> [Work item] Which of the lines below include the word "writeStored"? Pull each one out.

Dataset entries:
___

-- ==== Sys2Proof/Machine/Crtc.lean ====
section
/-! DEFINITION. The CRT-Controller extension registers (40_register_file_bank.md R142..R145). -/

namespace Sys2Proof.Machine

/-- `W CRTC.EXT19` (40_register_file_bank.md R142). -/
def execWCrtcExt19 (data : Byte) (s : State) : Result := .next (writeStored .crtcExt19 data s)

/-- `R CRTC.EXT19` (40_register_file_bank.md R142). -/
def execRCrtcExt19 (s : State) : Result := .next (readStored .crtcExt19 s)

/-- `W CRTC.EXT1A` (40_register_file_bank.md R143). -/
def execWCrtcExt1A (data : Byte) (s : State) : Result := .next (writeStored .crtcExt1A data s)

/-- `R CRTC.EXT1A` (40_register_file_bank.md R143). -/
def execRCrtcExt1A (s : State) : Result := .next (readStored .crtcExt1A s)

/-- `W CRTC.EXT1B` (40_register_file_bank.md R144). -/
def execWCrtcExt1B (data : Byte) (s : State) : Result := .next (writeStored .crtcExt1B data s)

/-- `R CRTC.EXT1B` (40_register_file_bank.md R144). -/
def execRCrtcExt1B (s : State) : Result := .next (readStored .crtcExt1B s)

/-- `W CRTC.ID` (40_register_file_bank.md R145): discarded in both lock states, so the lock gate makes no difference to it. -/
def execWCrtcId (s : State) : Result := .next s

/-- `R CRTC.ID` (40_register_file_bank.md R145): the OPEN `CAP.chip_id` of the variant. -/
def execRCrtcId (s : State) : Result := .next (answerByte (s.cfg.capability.chipId) s)

end Sys2Proof.Machine
end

___

> [Solved problem]
def execWCrtcExt19 (data : Byte) (s : State) : Result := .next (writeStored .crtcExt19 data s)
def execWCrtcExt1A (data : Byte) (s : State) : Result := .next (writeStored .crtcExt1A data s)
def execWCrtcExt1B (data : Byte) (s : State) : Result := .next (writeStored .crtcExt1B data s)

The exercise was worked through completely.